#### Activity
Extract every line from the records below that contains the word "group".

───── Material to process ─────

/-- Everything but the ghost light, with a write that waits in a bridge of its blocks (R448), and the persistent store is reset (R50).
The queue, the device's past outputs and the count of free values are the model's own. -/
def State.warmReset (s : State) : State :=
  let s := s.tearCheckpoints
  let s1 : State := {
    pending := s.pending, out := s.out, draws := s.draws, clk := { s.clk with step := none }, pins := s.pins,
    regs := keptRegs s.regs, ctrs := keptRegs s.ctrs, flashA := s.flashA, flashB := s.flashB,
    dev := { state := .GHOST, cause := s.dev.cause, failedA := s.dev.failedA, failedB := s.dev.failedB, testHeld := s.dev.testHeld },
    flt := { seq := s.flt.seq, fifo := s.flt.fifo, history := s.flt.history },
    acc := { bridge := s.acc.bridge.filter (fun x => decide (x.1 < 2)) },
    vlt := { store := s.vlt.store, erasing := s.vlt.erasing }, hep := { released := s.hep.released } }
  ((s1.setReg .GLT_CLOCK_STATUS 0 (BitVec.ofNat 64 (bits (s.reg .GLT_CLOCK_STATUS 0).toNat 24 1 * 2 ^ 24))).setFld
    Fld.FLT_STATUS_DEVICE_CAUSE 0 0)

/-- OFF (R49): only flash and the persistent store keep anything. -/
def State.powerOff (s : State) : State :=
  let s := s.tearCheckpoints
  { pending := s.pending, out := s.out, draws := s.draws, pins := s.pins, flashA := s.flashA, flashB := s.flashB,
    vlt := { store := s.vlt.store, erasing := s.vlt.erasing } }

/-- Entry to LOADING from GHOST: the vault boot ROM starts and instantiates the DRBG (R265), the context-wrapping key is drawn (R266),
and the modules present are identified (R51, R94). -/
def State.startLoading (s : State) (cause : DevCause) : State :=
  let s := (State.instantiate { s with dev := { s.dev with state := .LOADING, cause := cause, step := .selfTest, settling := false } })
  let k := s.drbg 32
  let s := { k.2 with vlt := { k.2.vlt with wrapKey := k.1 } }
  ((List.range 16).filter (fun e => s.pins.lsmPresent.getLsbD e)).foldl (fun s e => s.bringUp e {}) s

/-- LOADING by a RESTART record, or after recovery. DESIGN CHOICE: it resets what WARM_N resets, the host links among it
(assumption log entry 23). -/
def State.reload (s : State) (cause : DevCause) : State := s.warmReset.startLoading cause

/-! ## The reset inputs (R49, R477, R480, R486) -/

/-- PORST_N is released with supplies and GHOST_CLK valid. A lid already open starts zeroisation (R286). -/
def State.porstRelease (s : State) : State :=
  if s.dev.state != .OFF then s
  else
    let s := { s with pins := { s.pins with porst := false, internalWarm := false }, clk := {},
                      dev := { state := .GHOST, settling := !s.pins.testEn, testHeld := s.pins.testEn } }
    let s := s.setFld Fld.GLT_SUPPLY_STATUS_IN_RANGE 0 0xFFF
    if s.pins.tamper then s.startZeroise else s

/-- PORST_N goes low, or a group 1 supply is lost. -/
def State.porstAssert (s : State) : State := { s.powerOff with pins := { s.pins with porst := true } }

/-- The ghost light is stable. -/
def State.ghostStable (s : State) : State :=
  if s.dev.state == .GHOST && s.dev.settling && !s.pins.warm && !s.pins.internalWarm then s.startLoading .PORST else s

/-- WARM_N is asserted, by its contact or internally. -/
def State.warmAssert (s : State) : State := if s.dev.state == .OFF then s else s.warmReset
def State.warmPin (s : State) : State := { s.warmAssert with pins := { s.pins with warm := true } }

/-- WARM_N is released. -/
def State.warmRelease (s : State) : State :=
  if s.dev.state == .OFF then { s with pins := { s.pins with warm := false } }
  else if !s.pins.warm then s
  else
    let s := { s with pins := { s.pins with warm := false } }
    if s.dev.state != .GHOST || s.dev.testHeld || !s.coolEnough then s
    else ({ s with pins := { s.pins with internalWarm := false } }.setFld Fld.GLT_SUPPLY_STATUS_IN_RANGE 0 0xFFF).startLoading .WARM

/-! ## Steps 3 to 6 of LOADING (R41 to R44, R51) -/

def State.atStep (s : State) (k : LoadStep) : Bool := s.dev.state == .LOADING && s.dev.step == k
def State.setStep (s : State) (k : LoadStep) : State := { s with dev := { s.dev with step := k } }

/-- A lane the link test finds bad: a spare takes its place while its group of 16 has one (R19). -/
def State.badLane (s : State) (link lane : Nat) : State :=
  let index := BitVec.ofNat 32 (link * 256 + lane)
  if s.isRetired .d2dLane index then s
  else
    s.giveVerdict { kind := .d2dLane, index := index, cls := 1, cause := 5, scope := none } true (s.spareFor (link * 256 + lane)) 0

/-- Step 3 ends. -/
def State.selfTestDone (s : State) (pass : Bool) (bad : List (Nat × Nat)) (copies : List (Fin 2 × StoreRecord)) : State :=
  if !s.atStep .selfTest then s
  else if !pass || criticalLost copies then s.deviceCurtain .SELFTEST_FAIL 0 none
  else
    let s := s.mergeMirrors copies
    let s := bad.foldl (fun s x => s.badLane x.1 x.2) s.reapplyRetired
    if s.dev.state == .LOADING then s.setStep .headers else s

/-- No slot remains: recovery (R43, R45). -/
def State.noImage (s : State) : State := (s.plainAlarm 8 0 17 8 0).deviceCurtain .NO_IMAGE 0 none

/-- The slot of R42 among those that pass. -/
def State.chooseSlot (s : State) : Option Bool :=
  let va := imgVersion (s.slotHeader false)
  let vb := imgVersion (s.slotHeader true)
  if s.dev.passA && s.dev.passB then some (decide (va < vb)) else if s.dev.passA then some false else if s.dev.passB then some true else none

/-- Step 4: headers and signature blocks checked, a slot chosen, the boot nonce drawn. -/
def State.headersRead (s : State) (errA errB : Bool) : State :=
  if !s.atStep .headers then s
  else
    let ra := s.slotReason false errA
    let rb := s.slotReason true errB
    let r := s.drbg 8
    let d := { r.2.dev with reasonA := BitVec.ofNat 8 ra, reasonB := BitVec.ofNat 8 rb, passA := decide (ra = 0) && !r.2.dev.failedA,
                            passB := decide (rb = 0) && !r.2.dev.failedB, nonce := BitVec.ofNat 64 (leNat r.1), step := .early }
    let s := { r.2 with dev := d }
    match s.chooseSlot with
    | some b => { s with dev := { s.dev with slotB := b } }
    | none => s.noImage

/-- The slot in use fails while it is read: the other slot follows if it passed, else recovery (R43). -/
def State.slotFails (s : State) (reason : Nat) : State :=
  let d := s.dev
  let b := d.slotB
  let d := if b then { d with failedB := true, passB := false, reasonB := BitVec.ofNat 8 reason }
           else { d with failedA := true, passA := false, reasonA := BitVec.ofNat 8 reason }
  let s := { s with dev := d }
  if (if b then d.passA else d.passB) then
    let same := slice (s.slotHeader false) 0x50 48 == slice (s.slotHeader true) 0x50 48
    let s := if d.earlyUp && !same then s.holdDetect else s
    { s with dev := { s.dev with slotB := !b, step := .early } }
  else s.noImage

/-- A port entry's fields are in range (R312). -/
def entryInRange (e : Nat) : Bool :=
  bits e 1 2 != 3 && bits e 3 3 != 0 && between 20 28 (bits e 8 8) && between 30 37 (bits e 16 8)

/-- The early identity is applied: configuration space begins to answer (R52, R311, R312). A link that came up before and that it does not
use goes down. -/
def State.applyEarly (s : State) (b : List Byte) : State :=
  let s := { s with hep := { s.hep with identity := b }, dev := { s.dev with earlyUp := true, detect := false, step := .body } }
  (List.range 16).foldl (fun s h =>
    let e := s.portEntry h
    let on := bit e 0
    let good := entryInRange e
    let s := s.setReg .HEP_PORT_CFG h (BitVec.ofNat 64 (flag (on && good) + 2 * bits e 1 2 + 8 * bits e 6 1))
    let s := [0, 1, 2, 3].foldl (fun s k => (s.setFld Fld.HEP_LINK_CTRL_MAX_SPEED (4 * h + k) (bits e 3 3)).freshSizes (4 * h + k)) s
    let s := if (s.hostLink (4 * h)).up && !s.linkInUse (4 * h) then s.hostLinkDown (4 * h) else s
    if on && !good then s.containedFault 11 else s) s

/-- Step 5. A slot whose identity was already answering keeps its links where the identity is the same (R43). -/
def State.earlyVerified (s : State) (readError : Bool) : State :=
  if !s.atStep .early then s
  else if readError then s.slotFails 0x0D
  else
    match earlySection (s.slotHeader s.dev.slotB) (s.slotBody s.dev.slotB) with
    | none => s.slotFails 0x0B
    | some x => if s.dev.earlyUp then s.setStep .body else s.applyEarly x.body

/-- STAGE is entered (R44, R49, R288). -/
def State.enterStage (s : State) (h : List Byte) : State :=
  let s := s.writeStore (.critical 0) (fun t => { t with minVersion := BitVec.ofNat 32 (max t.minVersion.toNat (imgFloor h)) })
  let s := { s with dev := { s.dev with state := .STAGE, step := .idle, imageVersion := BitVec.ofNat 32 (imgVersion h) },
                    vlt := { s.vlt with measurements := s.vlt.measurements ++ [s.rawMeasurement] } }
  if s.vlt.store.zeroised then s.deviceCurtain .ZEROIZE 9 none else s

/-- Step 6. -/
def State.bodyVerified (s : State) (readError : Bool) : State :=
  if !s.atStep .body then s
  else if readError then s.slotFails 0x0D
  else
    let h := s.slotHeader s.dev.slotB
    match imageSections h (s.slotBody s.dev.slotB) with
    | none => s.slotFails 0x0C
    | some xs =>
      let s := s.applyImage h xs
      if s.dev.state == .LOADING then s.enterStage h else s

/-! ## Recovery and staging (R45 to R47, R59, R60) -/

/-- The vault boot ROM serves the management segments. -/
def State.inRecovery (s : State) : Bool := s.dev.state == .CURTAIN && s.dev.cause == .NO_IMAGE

─────

#### Solution for this problem
/-- PORST_N goes low, or a group 1 supply is lost. -/
/-- A lane the link test finds bad: a spare takes its place while its group of 16 has one (R19). -/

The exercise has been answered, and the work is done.